確かに転職前後はすぐに転職先が見つからないことも考えて節制はしていたのだけれど、メーカーを変えたりして気づかれずに節制していたのに。
武田のオカン…侮りがたし。
「それで…招くメンバー決まってるの?もし決まってないなら、俺様と名前ちゃんの2人で行けばいいんじゃない?交通費も節約できるし。」
「嫌ですよ、残りのチケットが勿体ないんですもん。ここだけの話…これを貰ったの、実は慶次さんがきっかけだったんです。」
「前田の風来坊が?」
「私と佐助さん、かすがと慶次さんで出かけた時があったでしょう?その時に入った喫茶店で私達のこと、うちの上司が見かけたみたいなんですよ。

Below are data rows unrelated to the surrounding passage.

/-! ## A register write (R9, R123, R405, R473) -/

/-- A write of a 32-bit register of a present page. -/
def State.writeReg (s : State) (v : View) (p o w : Nat) : State :=
  let d := s.viewDom v p
  if o = 0x10 then s.setCntMode v p (BitVec.ofNat 2 w)
  else if o = 0x18 then s.clearEvents v p (w32 w)
  else if o = 0x1C then s.enableEvents v p (w32 w)
  else if o = 0x20 then s.setEvents v p (w32 w)
  else if o = 0x24 then (if bitOf w 0 then s.lockPage v p else s)
  else if o < 0x80 then s
  else if p = pTik then s.writeTikReg v d o w
  else if p = pVec then s.writeVecReg v d o w
  else if p = pVar then s.writeVarReg v d o w
  else if p = pKvp then s.writeKvpReg v d o w
  else if p = pUpd then (if o = 0x100 then s.writeLossScale v w else if o = 0x110 then s.writeRetain v w else s)
  else if p = pTir then s.writeTirReg v d o w
  else if p = pCol then s.writeColReg v d o w
  else if p = pLks then
    (if !isRegion0 v then s
    else if o = 0x170 then s.updDom d (fun x => x.updKeys (fun k => { k with rotBudget := bitsOf w 0 10 }))
    else if o = 0x174 then s.updLks (fun l => { l with domSel := bitsOf w 0 6 })
    else s)
  else if 0x10 ≤ p ∧ p ≤ 0x17 then s.writeMemReg v p o w
  else if 0x40 ≤ p then
    (if o = 0x118 ∧ bitOf w 31 then s.updUnit (p - 0x40) (fun u => { u with errValid := false }) else s)
  else if !isRegion0 v then s
  else if p = pBas then s.writeBasReg o w
  else if p = pNvm then s.writeNvmReg o w
  else if p = pPci then (if o = 0x110 ∧ bitOf w 31 then s.updPci (fun q => { q with errValid := false }) else s)
  else if p = pDom then (if o = 0x100 then { s with sels := mapSet s.sels pDom (bitsOf w 0 6) } else s)
  else if p = pPwr then
    (if o = 0x100 then nextOf (execPwrBoundsWrite v (w32 w) s) s
    else if o = 0x104 then nextOf (execPwrTargetsWrite v (w32 w) s) s else s)
  else if p = pBdg then
    (if o = 0x100 then s.updBdg (fun b => { b with sel := bitsOf w 0 4 })
    else if o = 0x110 ∧ bitOf w 0 then nextOf (execMeasure v s) s else s)
  else if p = pDbg then s.writeDbgReg v o w
  else if 0x20 ≤ p ∧ p ≤ 0x31 then s.writeFabReg v (p - 0x20) o w
  else s

/-- Argument register of a pair. -/
def State.writeArg (s : State) (c p n o : Nat) (w : W64) : State :=
  if 0x110 ≤ o ∧ o < 0x110 + 8 * n then s.putArg c p ((o - 0x110) / 8) w else s

/-- A write of a whole 64-bit register of a present page. -/
def State.writeWide (s : State) (v : View) (p o : Nat) (w : W64) : State :=
  let d := s.viewDom v p
  let c := s.viewCopy v p
  let r0 := isRegion0 v
  if o < 0x80 then s
  else if p = pVar then (if o = 0x100 then s.varWord64 v w else s.writeArg c p 5 o w)
  else if p = pKvp then
    (if o = 0x100 then s.kvpWord64 v w
    else if o = 0x150 then s.updDom d (fun x => x.updKvp (fun k => { k with dropBase := bitsOf w.toNat 0 48 }))
    else s.writeArg c p 4 o w)
  else if p = pBas then
    (if !r0 then s
    else if o = 0x100 then s.basWord64 v w
    else if o = 0x160 then s.updBas (fun b => { b with hostBase := w })
    else s.writeArg c p 4 o w)
  else if p = pTir then (if o = 0x100 then s.tirWord64 v w else s.writeArg c p 1 o w)
  else if p = pTik then (if o = 0x138 then s.tikWord64 v w else s)
  else if p = pLks then (if o = 0x100 then s.lksWord64 v w else s.writeArg c p 8 o w)
  else if p = pNvm then (if 0x120 ≤ o ∧ o < 0x160 then s.writeNsMap ((o - 0x120) / 8) w.toNat else s)
  else if 0x10 ≤ p ∧ p ≤ 0x17 then
    (if r0 && o == 0x120 && w.getLsbD 63 then s.updMbd (p - 0x10) (fun x => { x with lastUe := x.lastUe &&& 0x7FFFFFFFFFFFFFFF }) else s)
  else if p = pDbg then
    (if o = 0x120 ∧ !s.dbg.traceEn then s.updDbg (fun g => { g with traceBase := bitsOf w.toNat 0 48 }) else s)
  else s

/-- The command registers, which take no 32-bit write (R123, R473). -/
def isCmdReg (p o : Nat) : Bool :=
  (o == 0x100 && (p == pVar || p == pKvp || p == pBas || p == pTir || p == pLks)) || (o == 0x138 && p == pTik)

/-- A 32-bit write at an offset that is a multiple of 4: a register, or one half of a 64-bit register (R473). -/
def State.writeReg32 (s : State) (v : View) (p o w : Nat) : State :=
  if !s.shows v p then s
  else
    let base := o / 8 * 8
    match s.wideReg v p base with
    | none => s.writeReg v p o w
    | some old =>
      if isCmdReg p base then s
      else
        let keep := if 0x10 ≤ p ∧ p ≤ 0x17 then 0 else old
        s.writeWide v p base (w64 (if o % 8 = 0 then setBits keep 0 32 w else setBits keep 32 32 w))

しかもその時、家族ごっこの話をふざけてしていたじゃないですか。それをうちの上司が聞いていたみたいなんです。」
「へぇ…それって転職前の話でしょ。稀有なこともあるもんだね。」
佐助さんが少し不満げに反応する。
…まだうちの上司を疑っているんだろうか。
馬鹿なことを言わないでほしい。
うちの上司はなんて言ったって社長とデキているんじゃないかと思われるほどの社長崇拝が激しい人だから、私を好んでいるはずがない。
そのことを伝えると、一瞬、佐助さんは顔を引き攣らせた後、苦笑いをしていた。
どうやら知り合いに似た人がいるらしい…ってかすがのことか。